## Saved data entries
[Start of Attachment]
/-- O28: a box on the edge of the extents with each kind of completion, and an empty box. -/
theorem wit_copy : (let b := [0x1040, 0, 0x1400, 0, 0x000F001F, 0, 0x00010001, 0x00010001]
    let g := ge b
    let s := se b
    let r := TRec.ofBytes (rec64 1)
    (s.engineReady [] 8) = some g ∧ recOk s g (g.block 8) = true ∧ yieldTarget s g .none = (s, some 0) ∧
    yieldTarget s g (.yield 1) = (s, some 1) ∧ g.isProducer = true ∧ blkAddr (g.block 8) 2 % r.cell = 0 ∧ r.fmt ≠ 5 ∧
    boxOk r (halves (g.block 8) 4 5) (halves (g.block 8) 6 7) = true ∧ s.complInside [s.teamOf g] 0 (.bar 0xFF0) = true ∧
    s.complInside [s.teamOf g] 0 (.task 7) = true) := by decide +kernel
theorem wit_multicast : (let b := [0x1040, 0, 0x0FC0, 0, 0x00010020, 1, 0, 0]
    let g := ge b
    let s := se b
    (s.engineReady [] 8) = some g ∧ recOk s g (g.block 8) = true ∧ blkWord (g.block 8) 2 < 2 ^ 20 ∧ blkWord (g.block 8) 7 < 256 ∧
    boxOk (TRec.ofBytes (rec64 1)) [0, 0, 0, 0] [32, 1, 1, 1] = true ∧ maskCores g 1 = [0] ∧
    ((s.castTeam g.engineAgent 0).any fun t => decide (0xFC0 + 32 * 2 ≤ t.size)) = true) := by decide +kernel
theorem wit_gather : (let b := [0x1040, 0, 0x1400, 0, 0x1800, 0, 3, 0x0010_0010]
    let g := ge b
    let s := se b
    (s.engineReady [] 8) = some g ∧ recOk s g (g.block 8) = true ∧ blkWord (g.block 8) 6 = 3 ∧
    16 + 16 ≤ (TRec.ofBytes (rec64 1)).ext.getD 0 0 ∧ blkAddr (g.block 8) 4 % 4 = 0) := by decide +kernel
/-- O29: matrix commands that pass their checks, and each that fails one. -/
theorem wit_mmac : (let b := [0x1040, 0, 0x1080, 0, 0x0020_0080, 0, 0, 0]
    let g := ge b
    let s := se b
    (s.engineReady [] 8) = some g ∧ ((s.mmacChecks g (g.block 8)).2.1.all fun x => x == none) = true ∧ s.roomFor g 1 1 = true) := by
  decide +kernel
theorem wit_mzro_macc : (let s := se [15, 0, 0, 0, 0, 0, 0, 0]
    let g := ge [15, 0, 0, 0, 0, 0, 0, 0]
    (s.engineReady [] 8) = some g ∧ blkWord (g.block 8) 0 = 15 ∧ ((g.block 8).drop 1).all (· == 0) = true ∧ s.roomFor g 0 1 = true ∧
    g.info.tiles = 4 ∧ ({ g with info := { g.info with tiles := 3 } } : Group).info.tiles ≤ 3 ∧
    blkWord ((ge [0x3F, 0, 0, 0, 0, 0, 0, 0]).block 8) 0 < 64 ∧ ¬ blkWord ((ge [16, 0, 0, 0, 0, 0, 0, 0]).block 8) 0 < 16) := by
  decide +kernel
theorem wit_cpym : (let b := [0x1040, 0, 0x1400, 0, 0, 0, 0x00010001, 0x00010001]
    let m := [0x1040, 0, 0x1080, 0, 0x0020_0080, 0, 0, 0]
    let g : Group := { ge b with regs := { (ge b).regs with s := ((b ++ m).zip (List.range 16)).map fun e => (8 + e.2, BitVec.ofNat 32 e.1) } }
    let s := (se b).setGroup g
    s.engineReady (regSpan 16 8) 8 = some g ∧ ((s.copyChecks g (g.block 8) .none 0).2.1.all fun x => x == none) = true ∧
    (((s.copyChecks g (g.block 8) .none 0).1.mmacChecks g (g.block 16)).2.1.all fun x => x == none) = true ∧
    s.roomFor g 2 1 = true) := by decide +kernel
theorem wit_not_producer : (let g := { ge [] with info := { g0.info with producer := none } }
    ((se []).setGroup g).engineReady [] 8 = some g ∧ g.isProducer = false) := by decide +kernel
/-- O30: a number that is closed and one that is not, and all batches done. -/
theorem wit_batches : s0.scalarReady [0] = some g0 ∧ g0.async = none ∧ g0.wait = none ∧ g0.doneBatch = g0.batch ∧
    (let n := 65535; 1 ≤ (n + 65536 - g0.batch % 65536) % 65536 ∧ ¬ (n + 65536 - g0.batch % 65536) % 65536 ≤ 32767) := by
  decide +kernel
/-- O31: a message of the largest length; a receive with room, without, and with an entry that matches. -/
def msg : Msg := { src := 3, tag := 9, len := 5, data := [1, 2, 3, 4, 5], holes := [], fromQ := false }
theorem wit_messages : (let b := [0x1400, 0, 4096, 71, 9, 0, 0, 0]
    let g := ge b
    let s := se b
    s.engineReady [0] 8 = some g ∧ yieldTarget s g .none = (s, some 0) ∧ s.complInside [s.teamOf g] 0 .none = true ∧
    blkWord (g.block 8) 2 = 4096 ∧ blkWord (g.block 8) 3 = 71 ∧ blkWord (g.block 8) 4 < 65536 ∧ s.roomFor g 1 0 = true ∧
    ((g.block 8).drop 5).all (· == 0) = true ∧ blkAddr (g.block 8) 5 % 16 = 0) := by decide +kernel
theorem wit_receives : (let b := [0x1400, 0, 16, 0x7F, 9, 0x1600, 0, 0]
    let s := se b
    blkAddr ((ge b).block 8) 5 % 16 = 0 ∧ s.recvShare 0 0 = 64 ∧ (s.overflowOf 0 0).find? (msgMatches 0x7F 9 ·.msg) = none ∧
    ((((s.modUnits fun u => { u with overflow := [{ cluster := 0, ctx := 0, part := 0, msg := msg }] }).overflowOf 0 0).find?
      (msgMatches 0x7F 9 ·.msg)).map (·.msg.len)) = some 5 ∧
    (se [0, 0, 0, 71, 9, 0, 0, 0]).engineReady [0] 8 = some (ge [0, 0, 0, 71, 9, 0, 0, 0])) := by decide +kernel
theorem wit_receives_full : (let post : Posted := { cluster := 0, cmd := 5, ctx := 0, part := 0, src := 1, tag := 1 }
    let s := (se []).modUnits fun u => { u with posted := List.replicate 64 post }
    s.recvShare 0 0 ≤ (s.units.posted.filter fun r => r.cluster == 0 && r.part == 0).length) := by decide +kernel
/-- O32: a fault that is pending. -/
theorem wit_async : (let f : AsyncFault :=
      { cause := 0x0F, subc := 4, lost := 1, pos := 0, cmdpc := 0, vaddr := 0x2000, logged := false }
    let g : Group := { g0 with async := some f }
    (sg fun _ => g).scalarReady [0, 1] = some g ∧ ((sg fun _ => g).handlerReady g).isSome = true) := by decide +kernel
[End of Attachment]
## What the task requires
However many lines the data holds, return each one exactly.

## Written solution
/-- O28: a box on the edge of the extents with each kind of completion, and an empty box. -/
theorem wit_copy : (let b := [0x1040, 0, 0x1400, 0, 0x000F001F, 0, 0x00010001, 0x00010001]
    let g := ge b
    let s := se b
    let r := TRec.ofBytes (rec64 1)
    (s.engineReady [] 8) = some g ∧ recOk s g (g.block 8) = true ∧ yieldTarget s g .none = (s, some 0) ∧
    yieldTarget s g (.yield 1) = (s, some 1) ∧ g.isProducer = true ∧ blkAddr (g.block 8) 2 % r.cell = 0 ∧ r.fmt ≠ 5 ∧
    boxOk r (halves (g.block 8) 4 5) (halves (g.block 8) 6 7) = true ∧ s.complInside [s.teamOf g] 0 (.bar 0xFF0) = true ∧
    s.complInside [s.teamOf g] 0 (.task 7) = true) := by decide +kernel
theorem wit_multicast : (let b := [0x1040, 0, 0x0FC0, 0, 0x00010020, 1, 0, 0]
    let g := ge b
    let s := se b
    (s.engineReady [] 8) = some g ∧ recOk s g (g.block 8) = true ∧ blkWord (g.block 8) 2 < 2 ^ 20 ∧ blkWord (g.block 8) 7 < 256 ∧
    boxOk (TRec.ofBytes (rec64 1)) [0, 0, 0, 0] [32, 1, 1, 1] = true ∧ maskCores g 1 = [0] ∧
    ((s.castTeam g.engineAgent 0).any fun t => decide (0xFC0 + 32 * 2 ≤ t.size)) = true) := by decide +kernel
theorem wit_gather : (let b := [0x1040, 0, 0x1400, 0, 0x1800, 0, 3, 0x0010_0010]
    let g := ge b
    let s := se b
    (s.engineReady [] 8) = some g ∧ recOk s g (g.block 8) = true ∧ blkWord (g.block 8) 6 = 3 ∧
    16 + 16 ≤ (TRec.ofBytes (rec64 1)).ext.getD 0 0 ∧ blkAddr (g.block 8) 4 % 4 = 0) := by decide +kernel
/-- O29: matrix commands that pass their checks, and each that fails one. -/
theorem wit_mmac : (let b := [0x1040, 0, 0x1080, 0, 0x0020_0080, 0, 0, 0]
    let g := ge b
    let s := se b
    (s.engineReady [] 8) = some g ∧ ((s.mmacChecks g (g.block 8)).2.1.all fun x => x == none) = true ∧ s.roomFor g 1 1 = true) := by
  decide +kernel
theorem wit_mzro_macc : (let s := se [15, 0, 0, 0, 0, 0, 0, 0]
    let g := ge [15, 0, 0, 0, 0, 0, 0, 0]
    (s.engineReady [] 8) = some g ∧ blkWord (g.block 8) 0 = 15 ∧ ((g.block 8).drop 1).all (· == 0) = true ∧ s.roomFor g 0 1 = true ∧
    g.info.tiles = 4 ∧ ({ g with info := { g.info with tiles := 3 } } : Group).info.tiles ≤ 3 ∧
    blkWord ((ge [0x3F, 0, 0, 0, 0, 0, 0, 0]).block 8) 0 < 64 ∧ ¬ blkWord ((ge [16, 0, 0, 0, 0, 0, 0, 0]).block 8) 0 < 16) := by
  decide +kernel
theorem wit_cpym : (let b := [0x1040, 0, 0x1400, 0, 0, 0, 0x00010001, 0x00010001]
    let m := [0x1040, 0, 0x1080, 0, 0x0020_0080, 0, 0, 0]
    let g : Group := { ge b with regs := { (ge b).regs with s := ((b ++ m).zip (List.range 16)).map fun e => (8 + e.2, BitVec.ofNat 32 e.1) } }
    let s := (se b).setGroup g
    s.engineReady (regSpan 16 8) 8 = some g ∧ ((s.copyChecks g (g.block 8) .none 0).2.1.all fun x => x == none) = true ∧
    (((s.copyChecks g (g.block 8) .none 0).1.mmacChecks g (g.block 16)).2.1.all fun x => x == none) = true ∧
    s.roomFor g 2 1 = true) := by decide +kernel
theorem wit_not_producer : (let g := { ge [] with info := { g0.info with producer := none } }
    ((se []).setGroup g).engineReady [] 8 = some g ∧ g.isProducer = false) := by decide +kernel
/-- O30: a number that is closed and one that is not, and all batches done. -/
theorem wit_batches : s0.scalarReady [0] = some g0 ∧ g0.async = none ∧ g0.wait = none ∧ g0.doneBatch = g0.batch ∧
    (let n := 65535; 1 ≤ (n + 65536 - g0.batch % 65536) % 65536 ∧ ¬ (n + 65536 - g0.batch % 65536) % 65536 ≤ 32767) := by
  decide +kernel
/-- O31: a message of the largest length; a receive with room, without, and with an entry that matches. -/
def msg : Msg := { src := 3, tag := 9, len := 5, data := [1, 2, 3, 4, 5], holes := [], fromQ := false }
theorem wit_messages : (let b := [0x1400, 0, 4096, 71, 9, 0, 0, 0]
    let g := ge b
    let s := se b
    s.engineReady [0] 8 = some g ∧ yieldTarget s g .none = (s, some 0) ∧ s.complInside [s.teamOf g] 0 .none = true ∧
    blkWord (g.block 8) 2 = 4096 ∧ blkWord (g.block 8) 3 = 71 ∧ blkWord (g.block 8) 4 < 65536 ∧ s.roomFor g 1 0 = true ∧
    ((g.block 8).drop 5).all (· == 0) = true ∧ blkAddr (g.block 8) 5 % 16 = 0) := by decide +kernel
theorem wit_receives : (let b := [0x1400, 0, 16, 0x7F, 9, 0x1600, 0, 0]
    let s := se b
    blkAddr ((ge b).block 8) 5 % 16 = 0 ∧ s.recvShare 0 0 = 64 ∧ (s.overflowOf 0 0).find? (msgMatches 0x7F 9 ·.msg) = none ∧
    ((((s.modUnits fun u => { u with overflow := [{ cluster := 0, ctx := 0, part := 0, msg := msg }] }).overflowOf 0 0).find?
      (msgMatches 0x7F 9 ·.msg)).map (·.msg.len)) = some 5 ∧
    (se [0, 0, 0, 71, 9, 0, 0, 0]).engineReady [0] 8 = some (ge [0, 0, 0, 71, 9, 0, 0, 0])) := by decide +kernel
theorem wit_receives_full : (let post : Posted := { cluster := 0, cmd := 5, ctx := 0, part := 0, src := 1, tag := 1 }
    let s := (se []).modUnits fun u => { u with posted := List.replicate 64 post }
    s.recvShare 0 0 ≤ (s.units.posted.filter fun r => r.cluster == 0 && r.part == 0).length) := by decide +kernel
/-- O32: a fault that is pending. -/
theorem wit_async : (let f : AsyncFault :=
      { cause := 0x0F, subc := 4, lost := 1, pos := 0, cmdpc := 0, vaddr := 0x2000, logged := false }
    let g : Group := { g0 with async := some f }
    (sg fun _ => g).scalarReady [0, 1] = some g ∧ ((sg fun _ => g).handlerReady g).isSome = true) := by decide +kernel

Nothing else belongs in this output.